The Bean


  1. Wet hulled coffees
  2. Washed coffees

 

 

When I started this journey into roasting, I was encouraged to focus on five staples in Southeast Asia. West Java, Sumatra, Timor Leste, Papua New Guinea and Sulawesi are the five. Focusing on those five should give me a great foundation to roasting and understanding these coffees from Southeast Asia.

The current Roasters Journey Box features beans from Timor Leste and Papua New Guinea, and I am focusing on those two beans in this blog post. 

Both these coffees use the same process to remove the outer layers of the Bean, so they roast in a similar way as well. The process method of being washed is gaining focus because it has the opportunity to produce citrus and fruit forward coffees, a great time to enter the market with recent Central American coffee supply issues. 

   

 

Timor Leste coffee has the opportunity to dry in the sun, because of a unique dry season that is longer and coincides with harvest time of these coffees. The plants are grown between 1400 and 1600 meters above sea level. Why is this important? Coffees grown at higher altitudes tend to be more pronounced in flavor. Higher altitudes also tend to regulate weather conditions and keep them at 60-70 degree F consistently, ideal growing conditions. 

This coffee is a farm gate coffee, which means it was purchased from the farmer at their gate, talk about seed to cup. Timor Leste coffee is usually overlooked because of the larger Papua New Guinea and Indonesian coffees, but holds its own with unique flavors. Soybeans to mangoes, vanilla and taro are grown in this area and could influence the soil. This coffee came from one of 37 farms that surround a central processing hub located in Dukarai village
Though this coffee was a little touchy with heat and harder to duplicate batches, this roast produced my favorite thus far for Timor.
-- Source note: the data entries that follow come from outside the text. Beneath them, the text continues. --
/-! ## onPlanner -/

@[simp] theorem State.onPlanner_sense (s : State) (f : Planner → Planner) : (s.onPlanner f).sense = s.sense := rfl
@[simp] theorem State.onPlanner_tach (s : State) (f : Planner → Planner) : (s.onPlanner f).tach = s.tach := rfl
@[simp] theorem State.onPlanner_packs (s : State) (f : Planner → Planner) : (s.onPlanner f).packs = s.packs := rfl
@[simp] theorem State.onPlanner_servo (s : State) (f : Planner → Planner) : (s.onPlanner f).servo = s.servo := rfl
@[simp] theorem State.onPlanner_capstan (s : State) (f : Planner → Planner) : (s.onPlanner f).capstan = s.capstan := rfl
@[simp] theorem State.onPlanner_planner (s : State) (f : Planner → Planner) : (s.onPlanner f).planner = f s.planner := rfl
@[simp] theorem State.onPlanner_zones (s : State) (f : Planner → Planner) : (s.onPlanner f).zones = s.zones := rfl
@[simp] theorem State.onPlanner_cues (s : State) (f : Planner → Planner) : (s.onPlanner f).cues = s.cues := rfl
@[simp] theorem State.onPlanner_params (s : State) (f : Planner → Planner) : (s.onPlanner f).params = s.params := rfl
@[simp] theorem State.onPlanner_locate (s : State) (f : Planner → Planner) : (s.onPlanner f).locate = s.locate := rfl
@[simp] theorem State.onPlanner_chase (s : State) (f : Planner → Planner) : (s.onPlanner f).chase = s.chase := rfl
@[simp] theorem State.onPlanner_fault (s : State) (f : Planner → Planner) : (s.onPlanner f).fault = s.fault := rfl
@[simp] theorem State.onPlanner_monitor (s : State) (f : Planner → Planner) : (s.onPlanner f).monitor = s.monitor := rfl
@[simp] theorem State.onPlanner_survey (s : State) (f : Planner → Planner) : (s.onPlanner f).survey = s.survey := rfl
@[simp] theorem State.onPlanner_link (s : State) (f : Planner → Planner) : (s.onPlanner f).link = s.link := rfl
@[simp] theorem State.onPlanner_lines (s : State) (f : Planner → Planner) : (s.onPlanner f).lines = s.lines := rfl
@[simp] theorem State.onPlanner_held (s : State) (f : Planner → Planner) : (s.onPlanner f).held = s.held := rfl
@[simp] theorem State.onPlanner_freeIndex (s : State) (f : Planner → Planner) : (s.onPlanner f).freeIndex = s.freeIndex := rfl
@[simp] theorem State.onPlanner_pending (s : State) (f : Planner → Planner) : (s.onPlanner f).pending = s.pending := rfl

/-! ## onZones -/

@[simp] theorem State.onZones_sense (s : State) (f : Zones → Zones) : (s.onZones f).sense = s.sense := rfl
@[simp] theorem State.onZones_tach (s : State) (f : Zones → Zones) : (s.onZones f).tach = s.tach := rfl
@[simp] theorem State.onZones_packs (s : State) (f : Zones → Zones) : (s.onZones f).packs = s.packs := rfl
@[simp] theorem State.onZones_servo (s : State) (f : Zones → Zones) : (s.onZones f).servo = s.servo := rfl
@[simp] theorem State.onZones_capstan (s : State) (f : Zones → Zones) : (s.onZones f).capstan = s.capstan := rfl
@[simp] theorem State.onZones_planner (s : State) (f : Zones → Zones) : (s.onZones f).planner = s.planner := rfl
@[simp] theorem State.onZones_zones (s : State) (f : Zones → Zones) : (s.onZones f).zones = f s.zones := rfl
@[simp] theorem State.onZones_cues (s : State) (f : Zones → Zones) : (s.onZones f).cues = s.cues := rfl
@[simp] theorem State.onZones_params (s : State) (f : Zones → Zones) : (s.onZones f).params = s.params := rfl
@[simp] theorem State.onZones_locate (s : State) (f : Zones → Zones) : (s.onZones f).locate = s.locate := rfl
@[simp] theorem State.onZones_chase (s : State) (f : Zones → Zones) : (s.onZones f).chase = s.chase := rfl
@[simp] theorem State.onZones_fault (s : State) (f : Zones → Zones) : (s.onZones f).fault = s.fault := rfl
@[simp] theorem State.onZones_monitor (s : State) (f : Zones → Zones) : (s.onZones f).monitor = s.monitor := rfl
@[simp] theorem State.onZones_survey (s : State) (f : Zones → Zones) : (s.onZones f).survey = s.survey := rfl
@[simp] theorem State.onZones_link (s : State) (f : Zones → Zones) : (s.onZones f).link = s.link := rfl
@[simp] theorem State.onZones_lines (s : State) (f : Zones → Zones) : (s.onZones f).lines = s.lines := rfl
@[simp] theorem State.onZones_held (s : State) (f : Zones → Zones) : (s.onZones f).held = s.held := rfl
@[simp] theorem State.onZones_freeIndex (s : State) (f : Zones → Zones) : (s.onZones f).freeIndex = s.freeIndex := rfl
@[simp] theorem State.onZones_pending (s : State) (f : Zones → Zones) : (s.onZones f).pending = s.pending := rfl
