@[simp] theorem answerSetLimits_frame (apply : Nat) (vMax : Nat) (aAcc : Nat) (aDec : Nat) (guard : Nat) (s : State) :
    (answerSetLimits apply vMax aAcc aDec guard s).state.sense = s.sense ∧
      (answerSetLimits apply vMax aAcc aDec guard s).state.tach = s.tach ∧
      (answerSetLimits apply vMax aAcc aDec guard s).state.packs = s.packs ∧
      (answerSetLimits apply vMax aAcc aDec guard s).state.servo = s.servo ∧
      (answerSetLimits apply vMax aAcc aDec guard s).state.capstan = s.capstan ∧
      (answerSetLimits apply vMax aAcc aDec guard s).state.zones = s.zones ∧
      (answerSetLimits apply vMax aAcc aDec guard s).state.cues = s.cues ∧
      (answerSetLimits apply vMax aAcc aDec guard s).state.params = s.params ∧
      (answerSetLimits apply vMax aAcc aDec guard s).state.locate = s.locate ∧
      (answerSetLimits apply vMax aAcc aDec guard s).state.chase = s.chase ∧
      (answerSetLimits apply vMax aAcc aDec guard s).state.fault = s.fault ∧
      (answerSetLimits apply vMax aAcc aDec guard s).state.monitor = s.monitor ∧
      (answerSetLimits apply vMax aAcc aDec guard s).state.survey = s.survey ∧
      (answerSetLimits apply vMax aAcc aDec guard s).state.link = s.link ∧
      (answerSetLimits apply vMax aAcc aDec guard s).state.lines = s.lines ∧
      (answerSetLimits apply vMax aAcc aDec guard s).state.held = s.held ∧
      (answerSetLimits apply vMax aAcc aDec guard s).state.freeIndex = s.freeIndex ∧
      (answerSetLimits apply vMax aAcc aDec guard s).state.pending = s.pending := by
  unfold answerSetLimits; (repeat' split) <;> simp

/-! ## Machine/Monitor.lean -/

@[simp] theorem monitorSample_frame (v : SampleView) (s : State) :
    (monitorSample v s).sense = s.sense ∧ (monitorSample v s).tach = s.tach ∧ (monitorSample v s).packs = s.packs ∧
      (monitorSample v s).servo = s.servo ∧ (monitorSample v s).capstan = s.capstan ∧ (monitorSample v s).planner = s.planner ∧
      (monitorSample v s).zones = s.zones ∧ (monitorSample v s).cues = s.cues ∧ (monitorSample v s).params = s.params ∧
      (monitorSample v s).locate = s.locate ∧ (monitorSample v s).chase = s.chase ∧ (monitorSample v s).fault = s.fault ∧
      (monitorSample v s).survey = s.survey ∧ (monitorSample v s).lines = s.lines ∧ (monitorSample v s).held = s.held ∧
      (monitorSample v s).freeIndex = s.freeIndex ∧ (monitorSample v s).pending = s.pending := by
  unfold monitorSample; simp
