/-- R131: the goal of CREEP, its quotient that of numbers not below 0. -/
theorem creepGoal_eq (s : State) (l : LocateRec) :
    creepGoal s l = signedBy (l.toward s.tach.position)
      (min 50 (isqrt (aDecEff s (l.toward s.tach.position) * l.distance s.tach.position / 40).toNat) : Nat) := by
  simp [creepGoal, divFloor, LocateRec.distance]

/-- A record turned to the aim moves on in the direction it is turned to (R132). -/
theorem LocateRec.toward_turned {x : Int} (ha : r.aim = l.aim) (hd : r.dir = l.toward x) : r.toward x = l.toward x := by
  rw [toward, ha, hd, toward]
  cases dirTo x l.aim <;> rfl

theorem locateGoal_turned (hp : r.phase = .creep) (ha : r.aim = l.aim) (hd : r.dir = l.toward s.tach.position) :
    locateGoal s r = signedBy (l.toward s.tach.position)
      (min 50 (isqrt (aDecEff s (l.toward s.tach.position) * l.distance s.tach.position / 40).toNat) : Nat) := by
  rw [locateGoal, hp, creepGoal_eq, LocateRec.toward_turned ha hd, LocateRec.distance, ha, LocateRec.distance]

@[simp] theorem publishLocate_forbidden (r : LocateRec) (s : State) (d : Dir) :
    forbidden (publishLocate r s) d = forbidden s d := rfl

/-- The planner of a re-approach, which an event of the monitor leaves alone. -/
theorem publishLocate_turned (ev : MonEvent) (hp : r.phase = .creep) (ha : r.aim = l.aim) (hd : r.dir = l.toward s.tach.position) :
    (publishLocate r (monitorEvent ev .whole s)).planner =
      { s.planner with
        goal := signedBy (l.toward s.tach.position)
          (min 50 (isqrt (aDecEff s (l.toward s.tach.position) * l.distance s.tach.position / 40).toNat) : Nat)
        unitPoints := [] } := by
  rw [publishLocate_planner, locateGoal_monitorEvent, locateGoal_turned hp ha hd, locatePoints, hp]
  simp

/-- Table 7-3: a record of the same aim and directions publishes the goal and the drop point of its phase. -/
theorem publishLocate_eq {goal : LocatePhase → Int} {points : LocatePhase → List DropPoint} {d : Dir}
    (hd : l.toward s.tach.position = d)
    (hgoal : goal .travel = signedBy d (vMaxEff s) ∧ goal .approach = signedBy d s.params.approachSpeed ∧
      goal .creep = signedBy d (min 50 (isqrt (aDecEff s d * l.distance s.tach.position / 40).toNat) : Nat) ∧ goal .settle = 0)
    (hpoints : points .travel =
        [{ pos := l.aim - signedBy l.dir s.params.approachDist, limit := s.params.approachSpeed, guard := 0 }] ∧
      points .approach = [{ pos := l.aim - signedBy l.dir 1600, limit := 50, guard := 0 }] ∧ points .creep = [] ∧
      points .settle = []) :
    publishLocate l s =
      (s.onLocate fun _ => some l).onPlanner fun p => { p with goal := goal l.phase, unitPoints := points l.phase } := by
  obtain ⟨htravel, happroach, hcreep, hsettle⟩ := hgoal
  obtain ⟨ptravel, papproach, pcreep, psettle⟩ := hpoints
  have hg : locateGoal s l = goal l.phase := by
    unfold locateGoal
    split <;> simp [*, creepGoal_eq]
  have hp : locatePoints s l = points l.phase := by
    unfold locatePoints
    split <;> simp [*]
  rw [publishLocate, hg, hp]

theorem advancePhase_eq (hp : l.phase = .travel ∨ l.phase = .approach) (x : Int) :
    advancePhase s.params l x =
      if l.distance x ≤ 1600 then .creep else if l.distance x ≤ s.params.approachDist then .approach else l.phase := by
  rcases hp with hp | hp <;> simp [advancePhase, hp]

/-- A locate that ends DONE makes HOLD where no play follows, or where forward is forbidden (R133). -/
theorem hostLocateEnds_hold (hl : s.locate = some l) (h : l.thenPlay = false ∨ forbidden s .forward = true) :
    hostLocateEnds .done s = enterHold .locate (finishLocate .done false s) := by
  rcases h with h | h <;> simp [hostLocateEnds, hl, h]

theorem hostLocateEnds_play (hl : s.locate = some l) (hplay : l.thenPlay = true) (hfwd : forbidden s .forward = false) :
    hostLocateEnds .done s = enterEngaging .locate (finishLocate .done true s) := by
  simp [hostLocateEnds, hl, hplay, hfwd]

theorem enterEngaging_onlyChanges (cause : ModeCause) (s : State) :
    OnlyChanges [.planner, .zones, .cues, .capstan, .lines, .fault, .link] s (enterEngaging cause s) := by
  intro b; cases b <;> simp [sameBlock]

theorem finishLocate_onlyChanges (outcome : LocateOutcome) (playStarted : Bool) (s : State) :
    OnlyChanges [.locate, .link] s (finishLocate outcome playStarted s) := by
  intro b; cases b <;> simp [sameBlock]

/-- A locate that ends DONE with a play engages as from HOLD, its LOCATE_DONE before the MODE notice (R133). -/
theorem engagesAfterLocate {goal : Int} {points : List DropPoint}
    (he : exec c s = .next (enterEngaging .locate (finishLocate .done true u)))
    (hu : OnlyChanges [.planner, .locate] s u) (hl : u.locate = some l)
    (hp : u.planner = { s.planner with goal := goal, unitPoints := points }) (hm : s.planner.mode = .locate) :
    ∃ t, exec c s = .next t ∧
      OnlyChanges [.planner, .zones, .cues, .locate, .capstan, .lines, .fault, .link] s t ∧ t.locate = none ∧
      t.planner.mode = (if s.planner.pinch = .closed then .play else .engaging) ∧
      t.planner.goal = mmPerS t.capstan.vPlay ∧ t.planner.pinch = s.planner.pinch ∧ t.lines.pinch = s.lines.pinch ∧
      t.planner.matchRun = 0 ∧ t.planner.matchTimer = none ∧ t.planner.vRef = s.planner.vRef ∧
      t.capstan.lock = (if s.capstan.lock = .off then .spinup else s.capstan.lock) ∧
      (s.capstan.lock ≠ .off → t.capstan = s.capstan) ∧ t.zones = { s.zones with pendingBlock := none } ∧
      (∀ i, i ∈ t.planner.missed ↔
        ∃ c ∈ s.cues.list, c.id = i ∧ c.kind = .autoStop ∧ mag (c.position - s.tach.position) ≤ 8) ∧
      t.cues.list.map (·.id) = s.cues.list.map (·.id) ∧ t.fault.record = s.fault.record ∧
      t.link = txTake (enqueueNotice (.mode t.planner.mode none .locate none .locate) (txTake (enqueueNotice
        (.locateDone .done l.target l.aim s.tach.position (s.tach.position - l.aim) l.attempts true) s.link))) := by
  have htach : u.tach = s.tach := (hu .tach).resolve_left (by decide)
  have hzones : u.zones = s.zones := (hu .zones).resolve_left (by decide)
  have hcues : u.cues = s.cues := (hu .cues).resolve_left (by decide)
  have hcapstan : u.capstan = s.capstan := (hu .capstan).resolve_left (by decide)
  have hlines : u.lines = s.lines := (hu .lines).resolve_left (by decide)
  have hlink : u.link = s.link := (hu .link).resolve_left (by decide)
  have hfault : u.fault = s.fault := (hu .fault).resolve_left (by decide)
  obtain ⟨hnone, hdone⟩ := finishLocate_some (outcome := .done) true hl
  obtain ⟨hmode, hpinch, hline, hgoal, -, hrun, htimer, hv, hrecord⟩ := enterEngaging_planner .locate (finishLocate .done true u)
  obtain ⟨bzones, bcapstan, bmissed, bcues⟩ := enterEngaging_blocks .locate (finishLocate .done true u)
  have block := enterEngaging_link (s := finishLocate .done true u) .locate (by simp [hp, hm]) (by simp [hp, hm])
  have only := ((hu.append (finishLocate_onlyChanges .done true u)).append (enterEngaging_onlyChanges .locate _)).mono
    (m := [.planner, .zones, .cues, .locate, .capstan, .lines, .fault, .link]) (by simp)
  simp only [finishLocate_frame, htach, hzones, hcues, hcapstan, hlines, hfault,
    hp] at hmode hpinch hline hv hrecord bzones bcapstan bmissed bcues
  refine ⟨_, he, only, by simpa using hnone, hmode, hgoal, hpinch, hline, hrun, htimer, hv, ?_, bcapstan, bzones, bmissed,
    bcues, hrecord, ?_⟩
  · rw [enterEngaging_lock]
    simp [hcapstan]
  · rw [block, hdone]
    simp [hp, hm, htach, hlink]

/-- One occurrence of an event of the whole transport, in a step that then publishes a locate. -/
theorem publishLocate_counts (ev : MonEvent) (r : LocateRec) (s : State) :
    CountsOnce ev s (publishLocate r (monitorEvent ev .whole s)) :=
  (monitorEvent_counts ev .whole s).of_monitor rfl rfl

end HostSteps

/-- Settles O35: the phases of a host's locate, its re-approaches and its endings, one clause after another. -/
theorem locateSettlesIntoHold : Obligations.LocateSettlesIntoHold := by
  refine ⟨fun s hh hno => by rw [exec_locateSettled hh, settleFalls_elsewhere hno]; rfl, ?_⟩
  intro l s x dist run d barred goal points publish hh hoff hl howner hm hn hx hdist hd hrun hbarred hgoal hpoints hpublish
  have hd : l.toward s.tach.position = d := by rw [hd, hx]; exact l.toward_eq _
  obtain rfl : l.distance s.tach.position = dist := by rw [hdist, hx]; rfl
  obtain rfl : settleNext l s = run := hrun.symm
  have hstuck : l.stuck s ↔ l.phase ≠ .settle ∧ barred := by
    rw [LocateRec.stuck, hbarred, locateBarred_iff, hd, hx]
  have hexec : exec .locateUnitStep s = .next (stepLocate l s) := (exec_locateUnitStep hh).trans (congrArg _ (unitStep_locate hoff hl))
  have hgoesOn {u : State} (h : locateStep l s = .goesOn u) : exec .locateUnitStep s = .next u :=
    hexec.trans (congrArg _ (stepLocate_goesOn h))
  have hends {outcome : LocateOutcome} {u : State} (h : locateStep l s = .ends outcome u) :
      exec .locateUnitStep s = .next (hostLocateEnds outcome u) := by
    rw [hexec, stepLocate_ends h, howner]; rfl
  have hunsettled {outcome : LocateOutcome} (h : locateStep l s = .ends outcome s) (ho : outcome ≠ .done) :
      LocateEnds .locateUnitStep s l outcome := locateEnds_unsettled (hends h) hl hm hn ho
  have hpub (phase : LocatePhase) (settleRun : Nat) :
      publishLocate { l with phase := phase, settleRun := settleRun } s = publish { l with phase := phase, settleRun := settleRun } :=
    (publishLocate_eq (l := { l with phase := phase, settleRun := settleRun }) hd hgoal hpoints).trans (hpublish _).symm
  refine ⟨fun hp hb => hunsettled (locateStep_stuck (hstuck.2 ⟨hp, hb⟩)) nofun, fun hb => ?free, fun hp hfew => ?counts,
    fun hp hrun => ?settled, fun hfar hagain => ?reapproaches, fun hp hrun hnear => ?done⟩
  case free =>
    have hb : ¬l.stuck s := fun h => hb (hstuck.1 h).2
    refine ⟨fun hp => ?_, fun hp hnear => ?_, fun hp hfar htoward => ?_⟩
    · rw [hgoesOn (locateStep_advances hb hp), advancePhase_eq hp]
      exact congrArg _ (hpub _ l.settleRun)
    · rw [hgoesOn ((locateStep_creep hb hp).trans (creepStep_arrives hnear)), hpub]
    · rw [hgoesOn ((locateStep_creep hb hp).trans (creepStep_goesOn hfar (hd.trans htoward)))]
      exact congrArg _ (hpub l.phase l.settleRun)
  case counts =>
    refine ⟨?_, (hgoesOn ((locateStep_settle hp).trans (settleStep_counts hfew))).trans (congrArg _ (hpub l.phase _))⟩
    rw [exec_locateSettled hh, if_neg (fun h => hfew.not_ge ((settleFalls_iff hl).1 h).2)]
  case settled => rw [exec_locateSettled hh, if_pos ((settleFalls_iff hl).2 ⟨hp, hrun⟩), exec_locateUnitStep hh]
  case reapproaches =>
    have hagain : l.reapproaches s := by
      refine ⟨hfar, hagain.imp_left fun ⟨hp, hb, hne⟩ => ⟨hp, fun h => hb (hstuck.1 h).2, by rwa [hd]⟩⟩
    have hstep := locateStep_reapproaches hagain
    have hd' : (l.counted s).toward s.tach.position = d := hd
    refine ⟨fun h => hunsettled (hstep.trans (reapproach_missed h)) nofun, fun h hf =>
      hunsettled (hstep.trans (reapproach_blocked h (by rwa [hd']))) nofun, fun h hf => ?_⟩
    refine ⟨_, hgoesOn (hstep.trans (reapproach_goesOn h (by rwa [hd']))),
      ((monitorEvent_onlyChanges _ _ s).mono (by simp)).trans ((publishLocate_onlyChanges _ _).mono (by simp)), ?_, ?_, ?_⟩
    · rw [publishLocate_locate, hd']; rfl
    · rw [hgoal.2.2.1, ← hd]
      exact publishLocate_turned .locateApproaches rfl rfl rfl
    · exact publishLocate_counts _ _ s
  case done =>
    have hdone := hends ((locateStep_settle hp).trans (settleStep_done hrun hnear))
    refine ⟨fun h => ?_, fun hplay hfwd => ?_⟩
    · rw [hostLocateEnds_hold (l := { l with settleRun := settleNext l s }) (publishLocate_locate _ s) (by simpa using h)] at hdone
      exact locateEnds_hold (l := { l with settleRun := settleNext l s }) hdone (publishLocate_onlyChanges _ s)
        (publishLocate_locate _ s) rfl hm (.inr rfl)
    · rw [hostLocateEnds_play (l := { l with settleRun := settleNext l s }) (publishLocate_locate _ s) hplay
        (by simpa using hfwd)] at hdone
      subst hx
      exact engagesAfterLocate (l := { l with settleRun := settleNext l s }) hdone (publishLocate_onlyChanges _ s)
        (publishLocate_locate _ s) (publishLocate_planner _ s) hm

end Sys2Proof.Machine

namespace Sys2Proof.Machine

/-! ## How a survey ends itself (R176) -/

section StepTables

variable {by_ : EndedBy} {done before after : List StepEntry} {e : StepEntry}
Letting it roast about 5% longer produced a fantastic body with dark berry, caramel forward flavors. 

 

 

 

Papua New Guinea coffees are produced in the Eastern Highlands and are the main cash crop, growing alongside sweet potatoes, cabbage and bananas. They also grow at an elevation of about 1400 meters above sea level. 

 

Over 400 small scale coffee farmers live in remote communities deep within the forest and have a long history of carrying their harvests by foot to washing stations. This coffee is not an easy coffee to get. Many tribal conflicts used to exist and coffee cultivation provided a way for tribes to work together and not just against other tribes. 

The climate in Papua New Guinea is similar in the dry season, as it coincides with the harvest time of coffee as well. Communication is definitely a struggle in PNG, there are over 800 languages spoken between local tribes. 

 

What makes this coffee exciting to me are the vast differences between coffees from the 400 farmers and all grown without chemicals.